Real Time Path Tracing with Implicit Geometries Defined by Distance Functions
Team Members
Diyu Luo (3033157233)
Jiejun Luo (3032217033)
Zhuo Lu (3032083055)
Overview
The project aims to achieve real-time path tracing with OpenGL. Since the traditional rendering pipeline doesn't easily allow us to pass in a scene for path tracing, we decided to use signed distance function to describe complex scenes in the shader function. This take also grants us a good level of details: With the traditionally modeled geometry, there would always be corners and edges due to the way those models are explicitly defined. Path-tracing a signed distance field preserves the smoothness of shapes in space — the quality is only bounded by the frame resolution and the sampling rate.
Technical Approach
Please find the technical approach in the paper linked in the results section below.
Results
An ACM-SIGGRAPH-paper-styled progress report is available for download here.
In the span of four weeks, we managed to
populate primitive shapes into the scene;
implement a ray marching algorithm that walks in the signed distance field;
render objects of different BSDF materials, including diffuse, mirror and glass;
support area light source and uniform environment lighting;
implement global illumination with Russian Roulette early termination;
implement post-process bilateral filtering as denoiser;
model a complex scene with signed distance functions.
Video
Slides
References
Carl Lorenz Diener. 2012. Procedural modeling with signed distance functions.

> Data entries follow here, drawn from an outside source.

/-- The page stands in its new frame: its entry is rewritten, the old frame reported or kept from the pool. -/
def State.endMove (s : State) (h : Nat) (m : Migr) : State :=
  let s := s.modHdie h (fun d => { d with
    migr := d.migr.filter (fun x => !(x.ctx == m.ctx && x.page == m.page))
    tlb := d.tlb.filter (fun e => !(e.ctx == m.ctx && meetsRange e.page e.size m.page m.size)) })
  let s := s.rewriteEntry m
  let s := if m.freed = 0 then s.modHdie h (fun d => { d with migBusy := false, migResult := 0 })
    else if m.freed = 6 then s.noteFrame h m.src 6 m.ctx (s.ctx m.ctx).gen
    else s.withdrawFrame h m.src m.size m.freed
  match m.handle with
  | some (x, n) => (s.moveNext x n).getD s
  | none => s

/-- A 4 KiB piece has moved; requests held for it perform. -/
def State.pieceDone (s : State) (h page : Nat) : State :=
  match (s.hdie h).migr.find? (fun m => m.page == page) with
  | none => s
  | some m =>
    let s := s.movePiece (m.src + 4096 * m.next) (m.dst + 4096 * m.next)
    let m' := { m with next := m.next + 1 }
    let s := s.modHdie h (fun d => { d with migr := d.migr.map (fun x => if x = m then m' else x) })
    let s := if 4096 * m'.next < m.size then s else s.endMove h m'
    s.drainStall h

def execMigrationPieceDone (hdie page : Nat) (s : State) : Out := .next (s.pieceDone hdie page)

/-! ## Withdrawn frames (R410) -/

/-- The mapped pages below a table of a context (R393). -/
def State.leaves (s : State) (ctx : Nat) (root : Nat) : List Nat → Nat → Nat → List TlbEnt
  | [], _, _ => []
  | sh :: rest, table, base =>
    (upTo (if sh = 39 then 8 else 512)).flatMap (fun i =>
      let e := s.wordNow (table + 8 * i)
      let off := base + i * 2 ^ sh
      if !pteValid e then []
      else if sh != 12 && !pteLeaf e then s.leaves ctx root rest (pteFrame e) off
      else match s.walkFrom ctx off [39, 30, 21, 12] root with
        | .leaf x => [x]
        | _ => [])

/-- The pages of every live context that a 4 KiB frame of an H-die backs. -/
def State.pagesOn (s : State) (frame : Nat) : List TlbEnt :=
  let h := ownerOf frame
  ((s.ctxs.filter (fun e => e.2.state == 1)).flatMap (fun e =>
    let root := ptroot e.2 h
    (s.leaves e.1 root [39, 30, 21, 12] root 0).filter (fun x => meetsRange x.frame x.size frame 4096))).dedup

/-- A mapped page begins to leave its frame; none when it moves already, or no frame is free (R399, R410). -/
def State.vacate (s : State) (kind : Nat) (e : TlbEnt) : Option State :=
  let h := ownerOf e.frame
  if (s.migrOf e.ctx e.page).isSome || s.windowRange h e.frame e.size then none
  else
    let tier := if isHbm e.frame then some 0 else if isPark e.frame then some 1 else none
    tier.bind (fun t => (s.takeFrame h t e.page e.size).map (fun f => f.2.startMove e f.1 kind none))

/-- One listed frame: its pages begin to move; a frame that backs none is withdrawn at once. None while it waits. -/
def State.withdrawOne (s : State) (frame kind : Nat) : Option State :=
  let h := ownerOf frame
  match s.pagesOn frame with
  | [] =>
    if s.windowRange h frame 4096 then none
    else some ((s.withdrawFrame h frame 4096 kind).modHdie h
      (fun d => { d with pool := d.pool.filter (fun f => !meetsRange f.2.2 (pageBytes f.2.1) frame 4096) }))
  | l => l.foldl (fun s e => s.bind (fun s => s.vacate kind e)) (some s)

Diyu set up the initial dev environment and later spent time designing various signed distance functions with Jiejun to come up with the final rendering of the castle.
Jiejun spent time modeling signed distance functions with unique looks with Diyu, and together came up with the final real-time rendering result.
Zhuo adapted the generalized path tracer for GLSL supporting three BSDF materials and arranged a two-stage solution for post-process bilateral filter.